The formula applies to all x where 3-x > 0, i.e., x < 3.

We can derive the derivative of ln(3-x) using proofs. To show this, we will use the rules of differentiation, particularly the chain rule. Here are the methods to prove this:

Using Chain Rule

To prove the differentiation of ln(3-x) using the chain rule: Let u = 3-x. Therefore, ln(3-x) = ln(u). The derivative of ln(u) with respect to u is 1/u. We have du/dx = -1 (since the derivative of 3-x is -1). Using the chain rule: d/dx [ln(3-x)] = d/du [ln(u)] * du/dx = (1/u) * (-1) = -1/u. Substitute u = 3-x back into the equation: d/dx [ln(3-x)] = -1/(3-x). Hence, proved.

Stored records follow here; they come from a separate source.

/-! ## Withdrawal of every PROVISIONAL claim (R95, R98, R99) -/

theorem Claim.dropMarks_isProvisional (n : Nat) (c : Claim) :
    (c.dropMarks n).isProvisional = c.isProvisional ∧ (c.dropMarks n).ch = c.ch := by
  unfold Claim.dropMarks Claim.isProvisional; cases hs : c.status <;> simp [hs]

/-- What a withdrawal leaves of the own PROVISIONAL claims: those of another key. -/
theorem Event.withdraw_provisional (x : Claim) (e : Event) (c : Claim) (hp : c.isProvisional = true) :
    c ∈ (e.withdraw x).bu.claims ↔ c ∈ e.bu.claims ∧ ¬c.key = x.key := by
  rw [Event.withdraw_claims]; exact Event.removeProvisional_own x e c (Claim.own_of_provisional hp)

/-- A withdrawal of another key leaves the claim of a channel where it was. -/
theorem Event.withdraw_provisionalOf {ch : Ch} {y : Claim} (x : Claim) (e : Event)
    (h : e.provisionalOf ch = some y) (hne : y.key ≠ x.key) : (e.withdraw x).provisionalOf ch = some y := by
  have hc : (e.withdraw x).bu.claims =
      (e.bu.claims.filter fun c => !c.hasKey x.station x.number).map (Claim.dropMarks x.number) :=
    Event.withdraw_claims x e
  unfold State.provisionalOf at h ⊢
  rw [hc]
  obtain ⟨hy, as, bs, hl, has⟩ := List.find?_eq_some_iff_append.1 h
  have hp : y.isProvisional = true := (Bool.and_eq_true_iff.1 hy).1
  have hk : (!y.hasKey x.station x.number) = true := by
    rw [Bool.not_eq_true', ← Bool.not_eq_true, Claim.hasKey_iff]; exact hne
  refine List.find?_eq_some_iff_append.2 ⟨hy,
    (as.filter fun c => !c.hasKey x.station x.number).map (Claim.dropMarks x.number),
    (bs.filter fun c => !c.hasKey x.station x.number).map (Claim.dropMarks x.number), ?_, ?_⟩
  · rw [hl, List.filter_append, List.filter_cons,
      if_pos hk, List.map_append, List.map_cons,
      Claim.dropMarks_own (Claim.own_of_provisional hp)]
  · intro c hc
    obtain ⟨d, hd, rfl⟩ := List.mem_map.1 hc
    obtain ⟨h1, h2⟩ := Claim.dropMarks_isProvisional x.number d
    rw [h1, h2]; exact has d (List.mem_filter.1 hd).1

/-- The PROVISIONAL claims of a channel have the key of `y`, which is the first of them while any is left. -/
def Event.oneProvisional (ch : Ch) (y : Claim) (e : Event) : Prop :=
  (∀ c ∈ e.bu.claims, c.isProvisional = true → c.ch = ch → c.key = y.key) ∧
    (e.provisionalOf ch = some y ∨ e.provisionalOf ch = none)

theorem State.provisionalOf_eq_none {s : State} {ch : Ch}
    (h : ∀ c ∈ s.bu.claims, c.isProvisional = true → c.ch ≠ ch) : s.provisionalOf ch = none := by
  refine List.find?_eq_none.2 fun c hc hp => ?_
  obtain ⟨h1, h2⟩ := Bool.and_eq_true_iff.1 hp
  exact h c hc h1 (of_decide_eq_true h2)

theorem Event.withdraw_noProvisional {ch : Ch} (x : Claim) (e : Event)
    (h : e.provisionalOf ch = none) : (e.withdraw x).provisionalOf ch = none :=
  State.provisionalOf_eq_none fun c hc hp =>
    State.provisionalOf_none h c ((Event.withdraw_provisional x e c hp).1 hc).1 hp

When a function is differentiated several times, the derivatives obtained are referred to as higher-order derivatives. To understand them better, think of a car where the speed changes (first derivative) and the rate at which the speed changes (second derivative) also changes. Higher-order derivatives make it easier to understand functions like ln(3-x).

For the first derivative of a function, we write f′(x), which indicates how the function changes or its slope at a certain point. The second derivative is derived from the first derivative, which is denoted using f′′(x). Similarly, the third derivative, f′′′(x), is the result of the second derivative and this pattern continues.

For the nth Derivative of ln(3-x), we generally use fⁿ(x) for the nth derivative of a function f(x) which tells us the change in the rate of change.

When x approaches 3, the derivative is undefined because ln(3-x) becomes undefined there. When x is 0, the derivative of ln(3-x) is -1/3.

• Derivative: The derivative of a function indicates how the given function changes in response to a slight change in x.

• Natural Logarithm: The natural logarithm is the logarithm to the base e, where e is an irrational and transcendental constant approximately equal to 2.718281828459.

• Chain Rule: A rule for differentiating compositions of functions, where the derivative of the composition is the derivative of the outer function evaluated at the inner function times the derivative of the inner function.

• Quotient Rule: A formula for finding the derivative of a quotient of two functions.

• Domain: The set of input values (x-values) for which a function is defined.